How to complete this task: Copy out the line containing "activity := .idle" and each line after it, through the last one in the material, exactly as written.

Data provided:
-- ==== Sys2Proof/Machine/Ops.lean ====
section
/-! DEFINITION. The named operations over memory and registers: the two spaces (20_memory), the primitives of the cell
array (40_bytestore R111 to R114), responses, soft and hard faults (60_exceptions R240 to R243), and the reset event
(70_reset R280). -/

namespace Sys2Proof.Machine

/-! ### A byte-wide space -/

/-- The byte at address `a`, where an unlisted address reads as `d`. -/
def Memory.read (d : Byte) (a : Nat) : Memory → Byte
  | [] => d
  | (b, x) :: m => if b = a then x else Memory.read d a m

/-- An entry put before the first entry of a higher address. -/
def Memory.insert (a : Nat) (v : Byte) : Memory → Memory
  | [] => [(a, v)]
  | (b, x) :: m => if a < b then (a, v) :: (b, x) :: m else (b, x) :: Memory.insert a v m

/-- The space without an entry at address `a`. -/
def Memory.remove (a : Nat) (m : Memory) : Memory := m.filter fun c => c.1 ≠ a

/-- The space with `v` at address `a`; no entry where `v` is what an unlisted address reads as. -/
def Memory.write (d : Byte) (a : Nat) (v : Byte) (m : Memory) : Memory :=
  if v = d then Memory.remove a m else Memory.insert a v (Memory.remove a m)

/-- The canonical form: addresses strictly rising, no entry equal to what an unlisted address reads as. -/
abbrev Memory.wf (d : Byte) (m : Memory) : Prop :=
  m.Pairwise (fun x y => x.1 < y.1) ∧ ∀ c ∈ m, c.2 ≠ d

/-- Every listed address is an address of a space of `n` cells. -/
abbrev Memory.within (n : Nat) (m : Memory) : Prop := ∀ c ∈ m, c.1 < n

/-- What an unlisted NV cell reads as: the erased value, the state of a cell never written (10_state R32). -/
def nvErased : Byte := 0xFF#8

/-- What an unlisted OB byte reads as: its value after reset (10_state R32). -/
def obCleared : Byte := 0x00#8

/-! ### The cell array: the four primitives of the capability trait -/

/-- `nv_read(a)`: changes nothing, logs nothing (40_bytestore R114). -/
def nvRead (a : Nat) (s : State) : Byte := Memory.read nvErased a s.nv

/-- A cell set to `v` and the physical operation that did it logged (10_state R25, R27). -/
def nvPerform (op : NvOp) (a : Nat) (v : Byte) (s : State) : State :=
  { s with nv := Memory.write nvErased a v s.nv, nvlog := s.nvlog ++ [op] }

/-- `nv_erase(a)`: sets every bit to 1 (40_bytestore R111). -/
def nvErase (a : Nat) (s : State) : State := nvPerform (.erase a) a 0xFF#8 s

/-- `nv_write(a, v)`: can only clear bits (40_bytestore R112). -/
def nvWrite (a : Nat) (v : Byte) (s : State) : State := nvPerform (.write a v) a (nvRead a s &&& v) s

/-- `nv_erase_write(a, v)`: reaches any value (40_bytestore R113). -/
def nvEraseWrite (a : Nat) (v : Byte) (s : State) : State := nvPerform (.eraseWrite a v) a v s

/-- What one logged physical operation makes of the cell at `a` that held `old` (40_bytestore R111 to R113). -/
def NvOp.apply (op : NvOp) (a : Nat) (old : Byte) : Byte :=
  match op with
  | .erase b => if b = a then 0xFF#8 else old
  | .write b v => if b = a then old &&& v else old
  | .eraseWrite b v => if b = a then v else old

/-- What a list of physical operations, oldest first, makes of the cell at `a` that held `old`. -/
def replayNvlog (ops : List NvOp) (a : Nat) (old : Byte) : Byte :=
  ops.foldl (fun cur op => op.apply a cur) old

/-- `eraseCount(a)`: the `E(a)` and `EW(a, _)` entries (10_state R27). -/
def eraseCount (a : Nat) (log : List NvOp) : Nat :=
  log.countP fun op => match op with
    | .erase b => b == a
    | .write _ _ => false
    | .eraseWrite b _ => b == a

/-- `writeCount(a)`: the `W(a, _)` and `EW(a, _)` entries (10_state R27). -/
def writeCount (a : Nat) (log : List NvOp) : Nat :=
  log.countP fun op => match op with
    | .erase _ => false
    | .write b _ => b == a
    | .eraseWrite b _ => b == a

/-! ### The operand buffer -/

/-- `OB[o]` (00_scope R11). -/
def obRead (o : Nat) (s : State) : Byte := Memory.read obCleared o s.ob

/-- `OB[o] <- v` (00_scope R11). -/
def obWrite (o : Nat) (v : Byte) (s : State) : State := { s with ob := Memory.write obCleared o v s.ob }

/-- `OB[off .. off+n-1]`, first byte first (00_scope R10). -/
def obReadBytes (off n : Nat) (s : State) : Bytes := (List.range n).map fun i => obRead (off + i) s

/-- `OB[off+i] <- X[i]` for every byte of `X` (43_gcm R210). -/
def obWriteBytes (off : Nat) : Bytes → State → State
  | [], s => s
  | b :: bs, s => obWriteBytes (off + 1) bs (obWrite off b s)

/-! ### Completion (00_scope R12) -/

/-- The response word is put on the response port (30_encoding R84). -/
def respond (status : Status) (flag : Bool) (value : Half) (s : State) : State :=
  { s with response := some (responseWord status flag value) }

/-- A command that ran to completion: `respond(OK, flag, value)` (00_scope R12). -/
def complete (flag : Bool) (value : Half) (s : State) : Host.Outcome State Fault Refusal :=
  .next (respond .ok flag value s)

/-- `raise Fault(ILLEGAL)`: no state change, `respond(ILLEGAL, false, 0)` (60_exceptions R240, R242). -/
def raiseIllegal (s : State) : Host.Outcome State Fault Refusal := .fault (.illegal (respond .illegal false 0#16 s))

/-- `raise Fault(ADDRESS)`: no state change, `respond(ADDRESS, false, 0)` (60_exceptions R241, R242). -/
def raiseAddress (s : State) : Host.Outcome State Fault Refusal := .fault (.address (respond .address false 0#16 s))

/-- The state the block is left in by a fault: the next command is accepted there as if the faulting word had not been
presented (60_exceptions R240, R260). -/
def Fault.after : Fault → State
  | .illegal s => s
  | .address s => s

/-- The state the block is left in by an outcome, a fault included; none only for a refusal. -/
def stateAfter : Host.Outcome State Fault Refusal → Option State
  | .next s => some s
  | .fault r => some r.after
  | .refused _ => none

/-! ### The reset event -/

/-- `RESET`: the volatile state takes its reset values, NV and NVLOG stay (70_reset R280, 10_state R32). -/
def applyReset (s : State) : State :=
  { s with
    secondsLT := 0#8
    minutesLT := 0#16
    daysSinceEpoch := 0#16
    ob := []
    activity := .idle
    response := none }

end Sys2Proof.Machine
end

Completed task:
    activity := .idle
    response := none }

end Sys2Proof.Machine
end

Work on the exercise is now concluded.